-- ==== Sys2Proof/Syntax.lean ====
section
/-! DEFINITION. The syntax of the block: command words (30_encoding.md), host transactions (10_state.md R40 to R45),
the turns in which the agents move (00_scope.md R8). -/

namespace Sys2Proof

/-- One constructor per legal command word, that is per row of spec/opcode_table.json (30_encoding.md R94).
The F field of BIT_SET (the bit value) and of NEW (the compression mode) is part of the constructor. -/
inductive Instr where
  | bsNew
  | bitSet0
  | bitSet1
  | bitGet
  | hash
  | index
  | new0
  | new1
  | insert
  | lookup
  | bsSave
  | bsLoad
  | save
  | load
  deriving DecidableEq, Repr

/-- The twelve operation codes of 30_encoding.md R94, by mnemonic. -/
inductive Opcode where
  | BS_NEW
  | BIT_SET
  | BIT_GET
  | HASH
  | INDEX
  | NEW
  | INSERT
  | LOOKUP
  | BS_SAVE
  | BS_LOAD
  | SAVE
  | LOAD
  deriving DecidableEq, Repr

/-- The three fields of Format C (30_encoding.md R91). -/
structure CommandFields where
  opc : BitVec 8
  f : BitVec 8
  rsv : BitVec 48
  deriving DecidableEq, Repr

/-- Why a word is no command (30_encoding.md R95): the three details of ILLEGAL_COMMAND, by name. -/
inductive IllegalCommand where
  /-- Detail 1: a bit of 63:16 is set. -/
  | reservedBits
  /-- Detail 2: the operation code is not in the table. -/
  | reservedOpcode
  /-- Detail 3: the F field is not legal for the operation code. -/
  | illegalF
  deriving DecidableEq, Repr

/-- The host registers of 10_state.md R21, by name. -/
inductive Reg where
  | ID
  | MAX_BITS_R
  | MAX_KEY_R
  | MAX_IMAGE_R
  | CMD
  | STATUS
  | ARG0
  | KEY_LEN
  | IMG_LEN
  | RESULT
  | ERR_LIMIT
  | CONFIG
  | BIT_COUNT
  | HASH_COUNT
  | MUR
  | FNV
  | H1
  | H2
  deriving DecidableEq, Repr

/-- The two buffers the host reaches (10_state.md R44: "`buf` one of KEY, IMG"; the bit memory is not a buf). -/
inductive Buf where
  | key
  | img
  deriving DecidableEq, Repr

/-- The three byte memories of the block (20_memory.md R60). -/
inductive Space where
  | key
  | img
  | bitmem
  deriving DecidableEq, Repr

/-- The four host transactions (10_state.md R40 to R45). Register numbers and offsets are naturals (20_memory.md R61). -/
inductive Txn where
  | regRead (r : Nat)
  | regWrite (r : Nat) (v : Word)
  | bufRead (buf : Buf) (o : Nat)
  | bufWrite (buf : Buf) (o : Nat) (b : Byte)
  deriving DecidableEq, Repr

/-- The answer of a host transaction (60_exceptions.md R249): OK, OK with the data read, or ERROR. -/
inductive Response where
  | ok
  | okWord (v : Word)
  | okByte (b : Byte)
  | error
  deriving DecidableEq, Repr

/-- One turn of the machine: which agent moves, and with what (00_scope.md R8; 70_reset_and_hazards.md R270).
DESIGN CHOICE, log entry 1. -/
inductive Turn where
  /-- The engine takes its step, if it is enabled (10_state.md R46). -/
  | engine
  /-- The host issues a transaction. -/
  | host (t : Txn)
  /-- The platform applies the reset event. -/
  | reset
  deriving DecidableEq, Repr

/-- The statements of the host assembly (30_encoding.md R98) and its pseudo-instructions (R99). `wait` and `do` carry the number of
polls that find BUSY = 1 before the engine's turn (log entry 12). -/
inductive HostStmt where
  | wr (r : Reg) (v : Word)
  | rd (r : Reg)
  | wb (buf : Buf) (o : Nat) (b : Byte)
  | rb (buf : Buf) (o : Nat)
  | cmd (op : Opcode) (f : Option Nat)
  | wsr (v : Word)
  | key (s : String)
  | keyhex (bs : List Byte)
  | img (bs : List Byte)
  | wait (polls : Nat)
  | doCmd (op : Opcode) (f : Option Nat) (polls : Nat)
  | expect (r : Reg) (v : Word)
  deriving DecidableEq, Repr

end Sys2Proof
end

__YOUR OBJECTIVE__:
Once you find the line with "bufWrite (buf : Buf)" above, print it and every line after it up to and including the line with "R8; 70_reset_and_hazards.md R270).", exactly as written and nothing else.

__SOLVED EXERCISE__:
  | bufWrite (buf : Buf) (o : Nat) (b : Byte)
  deriving DecidableEq, Repr

/-- The answer of a host transaction (60_exceptions.md R249): OK, OK with the data read, or ERROR. -/
inductive Response where
  | ok
  | okWord (v : Word)
  | okByte (b : Byte)
  | error
  deriving DecidableEq, Repr

/-- One turn of the machine: which agent moves, and with what (00_scope.md R8; 70_reset_and_hazards.md R270).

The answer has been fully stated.